Morgan's Dimon to rivals: Back off from hiring


Bear brokers
By Evelyn Juan
Published: Mar 24, 2008 8:17 a.m. ET
(This article was originally published Friday)

James Dimon, JPMorgan Chase & Co.'s JPM, +0.73% chief executive, has asked some Wall Street chief executives to
hold off for now from hiring some Bear Stearns Cos. BSC, +1.54% financial advisors.

People familiar with Dimon's move said he placed calls to chief executives at rival firms including John Mack at Morgan
Stanley MS, +0.13% John Thain at Merrill Lynch & Co. MER, +0.75% and Anthony DeChellis, head of private banking
Americas at Credit Suisse Group CSR, +37.38%

"He is asking everybody to lay off (from hiring Bear people) for a while," said a person familiar with Dimon's move. Dimon
is said to want time to come up with retention packages.

It is unclear whether the request to slow down hiring is only for brokers or whether it includes other employees such as
investment bankers and traders. A person familiar with Dimon's calls said he asked a handful of firms "that might be
appealing to his brokers" who are now being lured by rival firms.

Spokesmen at JPMorgan and Morgan Stanley declined to comment. A spokesman at Merrill Lynch did not return calls
seeking comment.

Bear Stearns has agreed to be acquired by JPMorgan for $2 a share in a deal - pending approval by shareholders -
expected to close in June. The sale came two days after JPMorgan and the Federal Reserve extended $200 million
emergency credit facility to Bear Stearns on Friday.

"JPMorgan is the prime company partner of the Fed in this action and it's all taken to reduce the volatility in the system.
That is to the benefit to Morgan Stanley, Merrill Lynch, Goldman Sachs (GS), Credit Suisse, and other Wall Street firms,"
said David Hendler, an analyst at CreditSights, a stock research firm in New York.

In asking for a respite from the recruitment of key Bear employees, Hendler said, Dimon is "basically saying, 'We're trying
to help the system and you're taking advantage of our gracious action. All is fair in love and war, but this is not a usual
merger situation.'"

JPMorgan is poised to absorb more than 14,000 Bear Stearns employees who altogether stand to lose more than $5.2
billion on their holdings in the company. The $2 a share deal would decimate the value of deferred compensation for
investment bankers, managers, and top financial advisors. Many Bear Stearns employees are now exploring their options
for leaving.

In its retail brokerage unit alone, seven Bear advisors who produced around $13 million in commissions and fees over the
past year jumped ship to Morgan Stanley in New York on Monday. On the same day, two brokers who had a combined
production of $9 million joined Morgan Stanley in Boston.

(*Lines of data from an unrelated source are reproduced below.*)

/-- A pending read: address, size, destination register, kind (0 LDSY, 1 with sign extension, 2 VLDSY). -/
def readBytes (p : Pending) : List Byte :=
  let d := match p.dest with
    | .s r => r.toNat
    | .pair r => r.toNat
    | .v r => r.toNat
  match p.prod with
  | .sync _ plan => toLe 8 (planAddr plan) ++ toLe 2 plan.bytes ++ toLe 1 d ++
      toLe 1 (if plan.vec then 2 else b2n plan.sx) ++ toLe 4 0
  | _ => []

def pendingReads (r : Regs) : List Pending := r.pend.filter fun p => isSync p.prod

/-- A queued array command: its words, the captured descriptors, its base address. -/
def cmdBytes (m : MCmd) : List Byte :=
  padTo 16 ((encode m.instr).getD []) ++ w8 m.wd5 ++ w8 m.wd6 ++ w8 m.wd7 ++ w8 m.base

/-- FIFO entries, each FIFO oldest first and followed by its pending pushes. -/
def fifoEntries (r : Regs) : List VWord := (List.range 4).flatMap fun i => r.f.toList.getD i [] ++ r.fPush.toList.getD i []

/-- Pending pushes of each FIFO that the area has room for: 96 entries in all. -/
def savedPushes (r : Regs) : List Nat :=
  let fixed := (r.f.toList.map (·.length)).sum
  (r.fPush.toList.foldl (fun (st : Nat × List Nat) l =>
    let n := minNat l.length (96 - st.1)
    (st.1 + n, st.2 ++ [n])) (fixed, [])).2

def savedRegs (r : Regs) : Regs :=
  { r with fPush := Vector.ofFn fun i : Fin 4 => (r.fPush.get i).take ((savedPushes r).getD i.val 0) }
def leftPushes (r : Regs) : Vector (List VWord) 4 :=
  Vector.ofFn fun i : Fin 4 => (r.fPush.get i).drop ((savedPushes r).getD i.val 0)

/-- The header; its last doubleword tags the task (in part DEDUCED, log 24). -/
def saveHeader (s : State) (c n : Nat) (cmds : List MCmd) (stamps : List Nat) : List Byte :=
  let x := getCtx s c n
  let client := (getCore s c).client == some n || x.replay.isSome
  padTo 56 (toLe 4 saveMagic ++ toLe 4 1 ++ w8 (ctxidOf c n x) ++ w8 x.regs.pc ++ w8 (statusOf x) ++
    toLe 8 (b2n client) ++ toLe 8 x.regs.mldtCur ++ toLe 1 (pendingReads x.regs).length ++ toLe 1 stamps.length ++
    toLe 1 cmds.length ++ toLe 1 (fifoEntries (savedRegs x.regs)).length) ++ toLe 8 x.uid

/-- The sections after the header (in part DEDUCED, log 24). -/
def saveBody (s : State) (c n : Nat) (cmds : List MCmd) (stamps : List Nat) : List Byte :=
  let k := getCore s c
  let x := ctxOf k n
  let r := savedRegs x.regs
  let regs := (List.range 64).flatMap fun i => w8 (rdS r (BitVec.ofNat 6 i))
  let fe := padTo 16 (toLe 8 r.sE.toNat ++ toLe 4 r.vE.toNat ++ toLe 1 r.qE.toNat)
  let preds := (List.range 8).flatMap fun i => toLe 8 (rdP r (BitVec.ofNat 3 i)).toNat
  let conds := padTo 16 (toLe 1 r.q.toNat ++ toLe 1 (ownedMask k n) ++ toLe 2 (guardStates k n))
  let csrs := padTo 128 (w8 (r.fstat.setWidth 64) ++ w8 x.ovp ++ w8 (x.prio.setWidth 64) ++ w8 x.cause ++ w8 x.epc ++
    w8 x.faddr ++ w8 x.tvec ++ w8 x.scratch ++ w8 r.wd5 ++ w8 r.wd6 ++ w8 r.wd7)
  let streams := r.x.toList.flatMap fun t => w8 t.base ++ w8 t.idx ++ toLe 4 t.n.toNat ++ toLe 4 t.k.toNat ++ toLe 8 t.cur
  let reads := padTo 128 ((pendingReads r).flatMap readBytes)
  let marks := padTo 128 (stamps.flatMap (toLe 8))
  let queue := padTo 416 (toLe 32 cmds.length ++ cmds.flatMap cmdBytes)
  let counts := (List.range 4).flatMap (fun i => toLe 4 (r.f.toList.getD i []).length) ++
    (List.range 4).flatMap fun i => toLe 4 (r.fPush.toList.getD i []).length
  let low := padTo 1984 (regs ++ fe ++ preds ++ conds ++ csrs ++ streams ++ reads ++ marks ++ queue ++ counts)
  low ++ r.v.toList.flatMap vBytes ++ padTo (0x9000 - 0x2800) ((fifoEntries r).flatMap vBytes)

/-! The matrix extension (Table 16.12) -/

def fmtCode : MFmt → Nat
  | .int8 => 0
  | .int4 => 1
  | .f16 => 2
  | .bf16 => 3
  | .e4m3 => 4
  | .e5m2 => 5
  | .int8a g => 64 + g / 32
  | .int4a g => 128 + g / 32
def fmtOfCode (n : Nat) : MFmt :=
  if 128 ≤ n then .int4a (32 * (n - 128)) else if 64 ≤ n then .int8a (32 * (n - 64))
  else match n with
    | 1 => .int4
    | 2 => .f16
    | 3 => .bf16
    | 4 => .e4m3
    | 5 => .e5m2
    | _ => .int8

def tileData (t : MTile) : List Byte := (List.range 64).flatMap fun i => toLe 64 (mget t.lines i 0).toNat
def tileRecs (t : MTile) : List Byte := (List.range 64).flatMap fun i => toLe 16 (mget t.records i 0).toNat
def tileOf (fmt : MFmt) (data recs : List Byte) : MTile where
  fmt := fmt
  lines := (List.range 64).map fun i => (i, BitVec.ofNat 512 (field data (64 * i) 64))
  records := (List.range 64).map fun i => (i, BitVec.ofNat 128 (field recs (16 * i) 16))

/-- Whether a core saves the state of its cluster's rotation: the position-0 core of a rotation gang (R354). -/
def savesRotation (s : State) (c : Nat) (x : Ctx) : Bool :=
  posOf c == 0 && !isGw c && (match gangOf s c x with
    | some g => dRot g.desc != 0
    | none => false)

/-- The extension: header, stationary register, latch, arrived tile, arrived latch, accumulators. Flags: bit 0 a latch,
bits 1 and 2 an arrived latch and an arrived tile, bits 3 and 4 whether a multiply still waits for them (in part DEDUCED, log 24). -/
def saveExt (s : State) (c n : Nat) : List Byte :=
  let k := getCore s c
  let cl := getCluster s (clusterOf c)
  let rot := savesRotation s c (ctxOf k n)
  let acc := pwAcc k.pword
  let blank := MTile.reset
  let latch := if rot then cl.latch else blank
  let x := ctxOf k n
  let arrived (l : List (Nat × MTile)) : Option MTile :=
    if rot then (l.find? fun e => e.1 == x.gen.toNat).map (·.2) else none
  let inLatch := arrived cl.linkLatch
  let inTile := arrived cl.linkTile
  let waits := rot && cl.rotFor == some (n, x.uid)
  let flags := boolBits [rot, inLatch.isSome, inTile.isSome, waits && cl.needLatch, waits && cl.needTile]
  let head := padTo 1024 (toLe 4 extMagic ++ toLe 4 acc ++ toLe 2 (fmtCode k.stat.fmt) ++ toLe 2 (fmtCode latch.fmt) ++
    toLe 2 (fmtCode (inLatch.getD blank).fmt) ++ toLe 2 (fmtCode (inTile.getD blank).fmt) ++ toLe 4 flags ++
    toLe 2 k.disc.toNat ++ toLe 2 k.zrow.toNat ++ toLe 1 k.refused.toNat ++ toLe 1 (b2n k.iovf))
  let tile (t : MTile) : List Byte := tileData t ++ tileRecs t
  let accs := (List.range acc).flatMap fun t => (List.range 64).flatMap fun r => (List.range 64).flatMap fun e =>
    toLe 4 (accGet k t r e)
  head ++ tile k.stat ++ tile latch ++ tile (inTile.getD blank) ++ tile (inLatch.getD blank) ++ List.replicate 3072 0 ++ accs

/-! Writing -/

/-- Bytes cut at pages. -/
def pageCuts : Nat → Nat → List Byte → List (Nat × List Byte)
  | 0, _, _ => []
  | f + 1, o, bs =>
    if bs.isEmpty then []
    else
      let n := 4096 - o % 4096
      (o, bs.take n) :: pageCuts f (o + n) (bs.drop n)

/-- Write bytes of a save area page by page; the address of the first failure (R352). -/
def saveWrite (c n priv a : Nat) : List (Nat × List Byte) → State → State × Option Nat
  | [], s => (s, none)
  | (o, bs) :: r, s =>
    match transRange s c priv .write (a + o) bs.length with
    | (s, .error f) => (s, some f.1)
    | (s, .ok pas) =>
      if pas.any fun pa => lostPlace s (.hbm pa) || peerFailed s (partOf s c) pa then
        (s, some (a + o))
      else
        saveWrite c n priv a r (homeWrite s c n (getCtx s c n).gen ((pas.map Place.hbm).zip bs))

/-! CTXSV -/

/-- Bytes of a save area: the extension of .M with the tiles of PWORD (R351, R354). -/
def areaSize (s : State) (m : Bool) : Nat := if m then 0xF000 + 16384 * pwAcc (myCore s).pword else 0x9000

/-- The checks of the save area. -/
def areaCheck (s : State) (m : Bool) (a : Nat) : Option Trap :=
  if apOf a ≠ .glob ∨ apOf (a + areaSize s m - 1) ≠ .glob then some (tAPERTURE a)
  else if a % 4096 ≠ 0 then some (tMISALIGNED a) else none

def setSaved (s : State) (c : Nat) (x : Ctx) (saved : Bool) : State :=
  match (if x.member then gangOf s c x else none) with
  | some g => modGang s (partOf s c) g.id fun g => modMember g c fun m => { m with saved }
  | none => s

/-- Give up what a context holds of its core without resolving its guards. -/
def dropHeld (s : State) (c n : Nat) : State :=
  let s := modCore s c fun k => { k with guards := k.guards.map fun g => if g.owner = some n then { g with owner := none } else g }
  if (getCore s c).client = some n then releaseLease s c else s

/-- The slot goes to the save area; the core keeps what the area does not hold (in part DEDUCED, log 24). -/
def parkCtx (s : State) (c n : Nat) (cmds : List MCmd) : State :=
  let x := getCtx s c n
  let client := (getCore s c).client == some n || x.replay.isSome
  let kept : Ctx :=
    { x with frozen := false, freezing := false, stopping := false, areaPushes := (savedPushes x.regs).sum, replay := if client then some cmds else none,
             regs := { Regs.reset with pend := x.regs.pend, fPush := leftPushes x.regs } }
  let s := freeCtxSlot (dropHeld s c n) c n
  setSaved (modCore s c fun k => { k with parked := mset k.parked x.uid kept }) c x true

/-- A context whose registers cannot be read is lost (R352) (in part DESIGN CHOICE, log 37). -/
def loseCtx (s : State) (c n : Nat) : State :=
  let x := getCtx s c n
  let (s, q) := takeQueued s c n
  let s := reportHeld s c n x 5 (q ++ x.replay.getD [])
  let s := releaseGuards (flushOverflow (flushTurns s c n x.regs.pend) c n) c n
  let s := if (getCore s c).client = some n then releaseLease s c else s
  let s := match x.chan, x.landing with
    | some ch, some id => freeLanding s c ch id
    | _, _ => s
  let s := freeCtxSlot s c n
  match (if x.member then gangOf s c x else none) with
  | some g => modGang s (partOf s c) g.id fun g => modMember g c fun m => { m with lost := true }
  | none => s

Morgan Stanley told managers Thursday to "slow down" in hiring Bear Stearns brokers. The managers can interview and
offer packages but they cannot bring in their recruits until the temporary moratorium is off. Hiring of Bear brokers is
expected to resume after JPMorgan has rolled out a retention deal to its more than 500 financial advisors in coming days.

It is still unknown which other firms have agreed to back down from hiring Bear brokers. Carri Degenhardt-Burke, who
recruits brokers for Wall Street firms, said Morgan Stanley's slowdown could give the firm more time to do due diligence
research on recruits. Building relationships between the manager and potential broker recruit is a process, she said.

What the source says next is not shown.